***** Data extract
/-! ## Steps of the deque, the Alley and the stager -/

/-- R189, R263, R265, R207: an entry becomes takeable once its spawner's accesses have returned; an idle core takes the entry that its victim offers, or
counts a failure; an intact closure arrives at the thief's hot end and a damaged one goes back to the victim's cold end; a thief that waited
starts again; the stager turns a handle filling and, with the tile's bytes, full. -/
def Obligations.TaskStepsTakePlace : Prop :=
  (∀ (s : State) (core serial : Nat) (e : Entry), (s.core core).deque.find? (fun e => e.serial == BitVec.ofNat 32 serial) = some e →
    e.takeable = false → coreRuns s core = true → allReturned s e.spawnGrp e.waits = true →
    ∃ t, exec (.entryTakeable core serial) s = .next t ∧
      { e with takeable := true } ∈ (t.core core).deque) ∧
  (∀ (s : State) (core : Nat) (v : Victim), mayStealNow s core = true → (s.core core).steal.flight = none → (s.core core).steal.backoff = false →
    (victims core)[(s.core core).steal.pos]? = some v → ((s.core core).steal.pos < 19 ∨ farOpen s core = true) →
    (∀ victim e, stealFrom s core v = some (victim, e) → ∃ t, exec (.stealAttempt core) s = .next t ∧
      (t.core core).steal.flight = some (e, victim) ∧ (∀ x ∈ (t.core victim).deque, x.serial ≠ e.serial)) ∧
    (stealFrom s core v = none → ∃ t, exec (.stealAttempt core) s = .next t ∧ (t.core core).deque = (s.core core).deque ∧
      (t.core core).steal.flight = none ∧
      (t.core core).steal.localFails = (s.core core).steal.localFails + (if (s.core core).steal.pos < 19 then 1 else 0))) ∧
  (∀ (s : State) (core victim : Nat) (e : Entry), (s.core core).steal.flight = some (e, victim) → coreRuns s core = true →
    (dequeFull s core = false → ∃ t, exec (.stealTransfer core true) s = .next t ∧ (t.core core).steal.flight = none ∧
      (t.core core).deque = (if e.staging = .notBegun then { e with staging := .begun [] [] } else e) :: (s.core core).deque) ∧
    (victim < 432 → ∃ t, exec (.stealTransfer core false) s = .next t ∧ (t.core core).steal.flight = none ∧
      (t.core victim).deque = (s.core victim).deque ++ [e] ∧ (t.die (coreDie victim)).errors = (s.die (coreDie victim)).errors + 1)) ∧
  (∀ (s : State) (core : Nat), (s.core core).steal.backoff = true → coreRuns s core = true →
    ∃ t, exec (.stealBackoffExpiry core) s = .next t ∧ (t.core core).steal = { (s.core core).steal with backoff := false, pos := 0 }) ∧
  (∀ (s s' : State) (core k h : Nat) (e : Entry) (r : List Entry) (d : Tensor) (x : Handle), coreGoes s core = true → stageOrder s core = e :: r →
    e.nextName = some (k, h) → stageReady s e = true → stageTensor s core e k = (s', .ok d) → handle? s' core h = some x →
    d.tileBytes ≤ x.size → x.st = .free →
    ∃ t, exec (.stagingStart core e.serial.toNat) s = .next t ∧ handle? t core h = some { x with st := .filling, full := [], bad := [] } ∧
      (∀ y ∈ (t.core core).deque, y.serial = e.serial → h ∈ y.staging.lists.1)) ∧
  (∀ (s s1 s2 : State) (core serial h : Nat) (a b : List Nat) (e : Entry) (d : Tensor) (bs : List Byte) (x : Handle), coreGoes s core = true →
    findEntry s core (BitVec.ofNat 32 serial) = some e → e.staging = .begun (h :: a) b → stageTensor s core e b.length = (s1, .ok d) →
    readTile s1 (coreDie core) (coreAsid s1 core) d (e.stageName b.length).2 e.stamp = (s2, .ok bs) →
    handle? s1 core h = some x → handle? s2 core h = some x → cellsWf (s2.core core).scratch = true →
    ∃ t bad, exec (.stagingFillComplete core serial) s = .next t ∧
      handle? t core h = some { x with st := .full, stamp := e.stamp, full := scratchRead t core x.off x.size, bad := bad } ∧
      scratchRead t core x.off bs.length = bs)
**********
▶ **Task details**
Working through the records, copy each line in which the word "length" appears.

▶ **Finished exercise**
    findEntry s core (BitVec.ofNat 32 serial) = some e → e.staging = .begun (h :: a) b → stageTensor s core e b.length = (s1, .ok d) →
    readTile s1 (coreDie core) (coreAsid s1 core) d (e.stageName b.length).2 e.stamp = (s2, .ok bs) →
      scratchRead t core x.off bs.length = bs)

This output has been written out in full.